Even though social media are a rich source of intelligence on the spread of disease, they are not yet a substitute for more conventional methods of gathering information. One issue, say experts, is the provenance of the data.
“Evaluating data for epidemiology is not just about taking raw data,” says Ken Eames, a lecturer at the London School of Hygiene and Tropical Medicine. “The problem with social media information is that it is often anonymous, and you may not know so much about its source, so the value for epidemiology may be limited.”
Mr Eames is involved in running Flusurvey.org, a website that tracks the spread of the illness throughout the UK. Rather than monitoring social media, Flusurvey relies on registered users to supply details about when and where they are sick. The project, now in its fourth year, has sister sites that cover the Netherlands, Belgium, Portugal, Italy, Austria, Germany, Switzerland, France and Sweden, so data from all the countries can be compared.
Mr Eames says: “The advantage of [an online system] is that it does not dependent on anyone going to hospital to report their infection, which is the way this sort of information has traditionally been collected. And we get a lot of very useful extra information, such as whether people went to see a doctor, whether they took time off work and whether they took medicines.”

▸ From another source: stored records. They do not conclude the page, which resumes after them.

-- ==== Sys2Proof/Machine/State.lean ====
section
/-! DEFINITION. The state as plain data (10_state.md), the outputs the host receives (R30), the recorded fault (60_exceptions.md
R174), the refusals (R175), and the state after reset (R37). -/

namespace Sys2Proof.Machine

/-- A byte memory: (offset, byte) pairs, offsets strictly rising (`memWf`). An offset that is not listed is one the block
has not written: it reads as no byte (`none`), the `??` of 95_test_vectors.md; what such a byte of `DEC_BUF` holds is the
free value of log entry 2. -/
abbrev Mem := List Host.Cell

/-- A decoder's control state (R27): in `Idle` the four fields do not exist. -/
inductive Ctl where
  /-- No frame in progress (R22). -/
  | idle
  /-- Frame assembly in progress: header bytes matched (R23), escape pending (R24), bytes stored (R25), running
  checksum (R26). -/
  | inFrame (hdr : Fin 3) (esc : Bool) (size : Nat) (fcs : Word)
deriving DecidableEq, Repr

/-- One decoder instance: its control state and its output buffer `DEC_BUF` (R27, R28, R38). -/
structure Decoder where
  /-- The control state (R22 to R27). -/
  ctl : Ctl
  /-- `DEC_BUF` (R28, 20_memory.md R42). -/
  buf : Mem
deriving DecidableEq, Repr

/-- The four diagnostics with their info fields (60_exceptions.md R170). -/
inductive Diag where
  /-- Code 1: a flag while an escape is pending (R133). -/
  | escFlag
  /-- Code 2: a closing flag with a bad checksum; `size` counts the two FCS bytes (R136). -/
  | badFcs (fcs : Word) (size : Nat)
  /-- Code 3: a resolved byte that is not the header byte (R142). -/
  | badHeader
  /-- Code 4: a resolved byte with the buffer full (R144). -/
  | oversize
deriving DecidableEq, Repr

/-- A decoder event (R30 (c)). -/
inductive Event where
  /-- `FRAME_READY(d, len)` with the copy of `DEC_BUF(d)[0..len-1]` taken when it is emitted (R173; 92_eei_decisions.md D9). -/
  | frameReady (d : Nat) (len : Nat) (payload : List Byte)
  /-- `DIAG(d, code, info)` (R170). -/
  | diag (d : Nat) (code : Diag)
deriving DecidableEq, Repr

/-- What an operation hands to the host (R30, R196). -/
inductive Output where
  /-- The `u16` result of TBL_READ, FCS_UPDATE or FCS_FOLD. -/
  | word (v : Word)
  /-- The bytes `stuff(b)` gives (41_encoder.md R100). -/
  | bytes (bs : List Byte)
  /-- The frame length `L` that ENC_PROCESS returns (R109). -/
  | length (n : Nat)
  /-- A decoder event. -/
  | event (e : Event)
deriving DecidableEq, Repr

/-- The faults. None of them stops the machine: 60_exceptions.md R174 records the fault and 70_reset_and_hazards.md R192 and
R202 let later operations run, so a fault is an entry of `State.faults` and no step answers `Host.Outcome.fault`
(log entry 4). -/
inductive Fault where
  /-- `ENC_OVERFLOW(n, S)`, raised by ENC_PROCESS when `S < 2*n + 8`, before any write (R111, R174). Safe: the original
  may write out of bounds here, and the model writes nothing. -/
  | encOverflow (n : Nat) (size : Nat)
deriving DecidableEq, Repr

/-- Why an operation has no step (60_exceptions.md R175). -/
inductive Refusal where
  /-- An instruction without a meaning yet; no arm raises it in this model. Safe. -/
  | notModelled (mnemonic : String)
  /-- A word with a reserved OPSEL, raised by the ten RESERVED_OPSEL rows (30_encoding.md R68). Safe. -/
  | reservedOpsel (opsel : Nat)
  /-- A word whose must-be-zero fields are not zero, raised by `decodeWord` (R68). Safe. -/
  | mustBeZero (opsel : Nat)
  /-- A packed word with OPSEL 3 or 5, which have no packed form, raised by `decodeWord` (R67; log entry 7). Safe. -/
  | noPackedForm (opsel : Nat)
  /-- An instance `d >= N_DEC`, raised by every operation that names an instance (R68, R175). Safe. -/
  | noSuchDecoder (d : Nat)
  /-- ENC_PROCESS with `n > ENC_MAX_N` (41_encoder.md R117). Safe. -/
  | payloadTooLong (n : Nat)
  /-- A row of 30_encoding.md R69 or R70 named for a byte or a state that is not in its class, raised by the rows; a byte
  that arrives as a command is always given its matching row (log entry 9). Safe. -/
  | rowNotMatched
deriving DecidableEq, Repr

/-- The parameters fixed when the block is built (00_scope.md R6, 10_state.md R35). No operation changes them; they stand in
State so that every statement holds for all of them (log entry 1). `N_DEC` is the length of `State.decs`. -/
structure Params where
  /-- `DEC_CAP`, C: the capacity of every `DEC_BUF`; any natural (R6, R7). -/
  decCap : Nat
  /-- `ENC_MAX_N`: the largest payload length; `none` is infinite (R6, 41_encoder.md R117). -/
  encMaxN : Option Nat
deriving DecidableEq, Repr

/-- The machine. -/
structure State where
  /-- The build-time parameters (R6, R35). -/
  params : Params
  /-- The decoder instances 0 to `N_DEC - 1` (R20, R38). -/
  decs : List Decoder
  /-- The caller's `ENC_OUT` buffers: (buffer number, contents) pairs, numbers strictly rising (20_memory.md R41; log
  entry 5). -/
  encOut : List (Nat × Mem)
  /-- The fault state: every recorded fault, oldest first (10_state.md R37, 60_exceptions.md R174). -/
  faults : List Fault
  /-- The model's own field: every result and event handed to the host, oldest first (R30, R202; log entry 3). -/
  outputs : List Output
  /-- The model's own field: the operations the host will issue, next first (R32, R67; log entry 3). -/
  pending : List Cmd
deriving DecidableEq, Repr

/-- Power-up of a block built with the given parameters: every instance in `Idle` with an unwritten buffer, no fault
recorded, nothing issued and nothing handed over (10_state.md R37, 70_reset_and_hazards.md R190, R191). -/
def State.powerUp (nDec : Nat) (params : Params) : State :=
  { params := params
    decs := List.replicate nDec { ctl := .idle, buf := [] }
    encOut := []
    faults := []
    outputs := []
    pending := [] }

/-- The machine after reset, with the parameters of log entry 1. -/
def State.reset : State :=
  State.powerUp Config.resetNDec { decCap := Config.resetDecCap, encMaxN := Config.resetEncMaxN }

end Sys2Proof.Machine
end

Nevertheless, Mr Eames is an advocate of using social media to gather health data. “The great amount of data available from Twitter is bound to be a great resource for tracking diseases,” he says. “Another value of something like Twitter is that it can get just about everywhere to gather data, and get an idea of people’s location.”
At Sickweather, Mr Dodge believes there is plenty more that can be done with social media data to learn about disease. “We really want to open up to other languages, as right now we are only using English,” he says.
He also believes social media could be harnessed to provide valuable insights into illnesses such as cancer.
“We would like to see what social media can reveal that has not been revealed yet from other studies,” Mr Dodge says. “How environment impacts on chronic illness, for example, or other factors such as weather and travel. I think a lot could be learnt from comparing other data to the information we’ve gathered from social media.”